The concise machine learning prediction models for suicide attempt in China: Based on demographic and social factors.
Background: Recently, the machine learning (ML) methods have been recommended to predict suicide attempts (SA). However, there is little literature reported the prediction models based on multiple machine learning methods of Chinese people and previous models always more using complex variables and not concise enough, which limited the application and extrapolation. The aim was to explore whether ML approaches can improve the prediction of suicide attempt and establish more concise model.
Methods: The dataset came from a case-control extensive survey in China. The demographic variables and GSS Suicide Attitude Scale and Beck Scale for Suicide Ideation scale were employed to collect data by face to face interview. And RF, MLR, XGBoost, AdaBoost and LightGBM methods were recruited to establish the model and evaluation indices were used to optimize the optimal prediction model. Software package of R 4.2.1 were applied to operate ML methods.

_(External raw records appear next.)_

-- ==== Sys2Proof/Machine/Posting.lean ====
section
/-!
DEFINITION. What passes between the device and host memory (10 R372, R380, R395 to R401): host data of commands,
acknowledgements, events, tokens and the consumed counts of rings.
-/
namespace Sys2Proof.Machine

/-! ### RDMA_READ_RESPONSE (10 R372, R376) -/

/-- The whole region of a command has been read. -/
def State.hostData (s : State) (r : Running) (bs : Bytes) : State :=
  let a := r.args.headD 0
  let b := r.args.getD 1 0
  match r.code with
  | 0x40 => s.warpRead r.seq a bs
  | 0x41 => s.weftRead r.seq a b (r.args.getD 2 0) bs
  | 0x44 => s.replaceRead r.seq a (BitVec.ofNat 64 b) bs
  | 0x45 => s.draftRead r.seq bs
  | 0x50 => s.programRead r.seq bs
  | 0x51 => s.createRead r.seq (newCtxOf r.args) bs
  | 0x61 => s.feedRead r (some bs) {}
  | 0x81 => s.calRead r.seq bs
  | 0x90 => s.pageRead r.seq a b bs
  | _ => s

/-- The RDMA READ of queue pair `q` at a host address has been answered: the requests that remain are timed anew. -/
def State.qpAnswered (s : State) (q : Nat) (addr : W64) : State :=
  let b := s.beat
  s.modQp q fun x =>
    let rest := x.unacked.eraseP fun f => f.reads = some addr
    { x with retries := 0, unacked := rest, sentAt := if rest.isEmpty then none else some b }

/-- The data of a command's next RDMA READ request arrive, in packets of the path MTU; with the last one the whole region has been
read, and the requests that waited for one of the 16 go out. -/
def State.takeData (s : State) (r : Running) (g : Region) (bs : Bytes) : State :=
  let q := g.qp.toNat
  let got := r.got ++ bs
  let s := s.countWrap Fld.ethRxFrames_count (max 1 (ceilDiv bs.length s.pmtu))
  let s := s.qpAnswered q (g.addr + BitVec.ofNat 64 r.got.length)
  if got.length < g.length.toNat then (s.modRunning r.seq fun x => { x with got := got }).askAll q
  else ((s.modRunning r.seq fun x => { x with region := none, got := [] }).askAll q).hostData r got

/-- RDMA_READ_RESPONSE: the data of the oldest request that a running command has made, or a NAK of kind remote access error. -/
def rdmaReadResponse (seq : W64) (data : Option Bytes) (s : State) : State :=
  match s.running? seq with
  | some r =>
    match r.region with
    | some g =>
      let q := g.qp.toNat
      let live : Bool := s.qpReady q && r.answered < r.asked && !s.sec.keyWait.contains seq
      match live, data with
      | true, some bs => if bs.length = partLen g r.answered then s.betweenCommands fun s => s.takeData r g bs else s
      | true, none =>
        let s := (s.modRunning r.seq fun x => { x with region := none }).qpAnswered q (g.addr + BitVec.ofNat 64 r.got.length)
        ((s.countWrap Fld.ethRxFrames_count).askAll q).failRead r { status := .badArgument, detail := 2 }
      | false, _ => s
    | none => s
  | none => s

/-- RDMA_READ_RESPONSE (R372). -/
def execRdmaReadResponse (seq : W64) (data : Option Bytes) (s : State) : Out :=
  .next (whenDo s.ethUp s (rdmaReadResponse seq data))

/-! ### ACK_DEADLINE (10 R380) -/

/-- ACK_DEADLINE: a running command that has had no acknowledgement receives one. -/
def ackDeadline (seq : W64) (s : State) : State :=
  match s.running? seq with
  | some r =>
    if r.acked then s
    else
      let s := s.modRunning seq fun r => { r with acked := true }
      (s.charge sharedAcct lEth 32).send (.ack r.code seq s.beat)
  | none => s

/-- ACK_DEADLINE (R380). -/
def execAckDeadline (seq : W64) (s : State) : Out := .next (whenDo s.portRuns s (ackDeadline seq))

/-! ### EVENT_SEND (10 R395) -/

/-- EVENT_SEND: the oldest held event goes out on the event queue pair. -/
def eventSend (s : State) : State :=
  match s.eth.events with
  | [] => s
  | e :: es =>
    if s.qpReady 1 && !s.dataPaused then
      let s := { s with eth := { s.eth with events := es, delivered := s.eth.delivered ++ [e], evtSent := s.eth.evtSent ++ [e] } }
      (s.qpSend 1 (s.sendPackets e.image)).charge sharedAcct lEth 64
    else s

/-- EVENT_SEND (R395). -/
def execEventSend (s : State) : Out := .next (whenDo s.ethUp s eventSend)

/-! ### TOKEN_POST and RING_CONS_REREAD (10 R397 to R401) -/

/-- A ring that holds fewer than 131,072 records no longer keeps its sessions out of steps. -/
def State.unfillRing (s : State) (n : Nat) : State :=
  if (SMap.get s.eth.tokens [] n).length < 131072 then
    { s with eth := { s.eth with fullRings := s.eth.fullRings.filter (· ≠ n) } }
  else s

/-- TOKEN_POST: the held records of a ring that it has room for, and the produced count. -/
def tokenPost (n : Nat) (s : State) : State :=
  let held := SMap.get s.eth.tokens [] n
  let now := held.take (s.ringRoom n)
  if s.ringLive n && !now.isEmpty then
    let k := s.fld (Fld.ethRingProd_produced n)
    let new := (now.zip (List.range now.length)).map fun e => (n, k + e.2, e.1)
    let eth := { s.eth with tokens := SMap.put s.eth.tokens n (held.drop now.length), posted := s.eth.posted ++ new }
    let s := { s with eth := eth }.countWrap (Fld.ethRingProd_produced n) now.length
    let s := now.foldl (fun (s : State) (t : TokenRec) => (s.charge t.client lEth 16).charge t.client lTokens 1) s
    ((s.charge sharedAcct lEth 8).ringWrite n k (now.map TokenRec.image) 16).unfillRing n
  else s

/-- TOKEN_POST (R400). -/
def execTokenPost (ring : Nat) (s : State) : Out :=
  onUnit (ring < 255) (whenDo s.portRuns s (tokenPost ring))

/-- RING_CONS_REREAD: a ring without room reads its consumed count, at most once in 875 beats. -/
def ringConsReread (n : Nat) (value : W64) (s : State) : State :=
  let due : Bool := s.ringLive n && s.ringRoom n = 0 &&
    passedSince (if SMap.has s.eth.consBeat n then some (SMap.get s.eth.consBeat 0 n) else none) 875 s.beat
  if due then
    let eth := { s.eth with consumed := SMap.put s.eth.consumed n value.toNat, consBeat := SMap.put s.eth.consBeat n s.beat }
    let q := s.fld (Fld.ethRingCfg_qp n)
    let s := { s with eth := eth }.countWrap Fld.ethRxFrames_count
    let s := s.qpRead q (s.raw (Reg.ethRingCons n)) (BitVec.ofNat 32 (s.fld (Fld.ethRingCfg_rkey n))) 8
    s.qpAnswered q (s.raw (Reg.ethRingCons n))
  else s

/-- RING_CONS_REREAD (R398): `value` is the count that the host's memory holds. -/
def execRingConsReread (ring : Nat) (value : W64) (s : State) : Out :=
  onUnit (ring < 256) (whenDo s.portRuns s (ringConsReread ring value))

end Sys2Proof.Machine
end

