-- ==== Sys2Proof/Machine/Stacks.lean ====
section
/-!
DEFINITION. STACK_REQUEST (05 R187, R188): a stack serves the request at the head of its queue.
-/
namespace Sys2Proof.Machine

/-- One request is served. A teller instruction of a running command that reads a host-backed page waits for it (log 28). -/
def State.serveWork (s : State) (st : Nat) (w : VaultWork) : State :=
  match w with
  | .xfer p n start => s.serveXfer p n start s.lineErrs
  | .tel p job =>
    match s.telHost p job st with
    | some e => s.awaitPage e.1 e.2 st w
    | none => s.serveTel p job st s.lineErrs
  | .attn p job =>
    match s.attnHost p job st with
    | some e => s.awaitPage e.1 e.2 st w
    | none => s.serveAttn p job st s.lineErrs
  | .rmt h data => s.rmtServe h data
  | .own o h data => s.ownServe o h data
  | .inject port => s.injectNow port
  | .recall m => s.recallNow m

/-- STACK_REQUEST: the request at the head of the queue leaves it and is served. -/
def stackRequest (st : Nat) (errs : List LineErr) (s : State) : State :=
  let s := { s with lineErrs := errs }
  match (s.stack st).queue with
  | [] => s
  | w :: rest => ((s.setStack st { s.stack st with queue := rest, idleFrom := s.beat }).serveWork st w).settleStacks

/-- STACK_REQUEST. -/
def execStackRequest (st : Nat) (errs : List LineErr) (s : State) : Out :=
  onUnit (st < nStacks) (whenDo s.sys.tclk s (stackRequest st errs))

end Sys2Proof.Machine
end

Results: The AUC of three ML methods were all larger than 0.75, which indicate the prediction efficiencies of three models are well. LightGBM has the highest AUC (0.9199) in training dataset, RF has the highest AUC (0.8136) in test dataset. Overall speaking, RF has the highest AUC (0.8638). RF and XGBoost has the highest sensitivity in training and test dataset (80.00 %, 84.83 %) respectively. LightGBM and Logistic has the highest specificity in training and test dataset (89.00 %, 82.14 %) respectively. LightGBM and RF has the highest accuracy in training and test dataset (83.76 %, 74.75 %) respectively. Overall,.RF model has the optimal accuracy (79.09 %) followed by LightGBM (77.18 %). LightGBM has the highest positive predictive value.
Conclusions: Based on comparison, each ML algorithm performed equally well in distinguishing between SA case and a non-SA case. Generally, RF and LightGBM prediction model performed best in current study. When choosing an algorithm, different research aim or dataset, might lead to choice the more prioritized algorithm. This study suggests that we should use the optimized strategy, for instance the combined model strategy or joint model strategy, ensemble model, to improve accuracy and detection yield. Further research and validation studies are required in those aspects.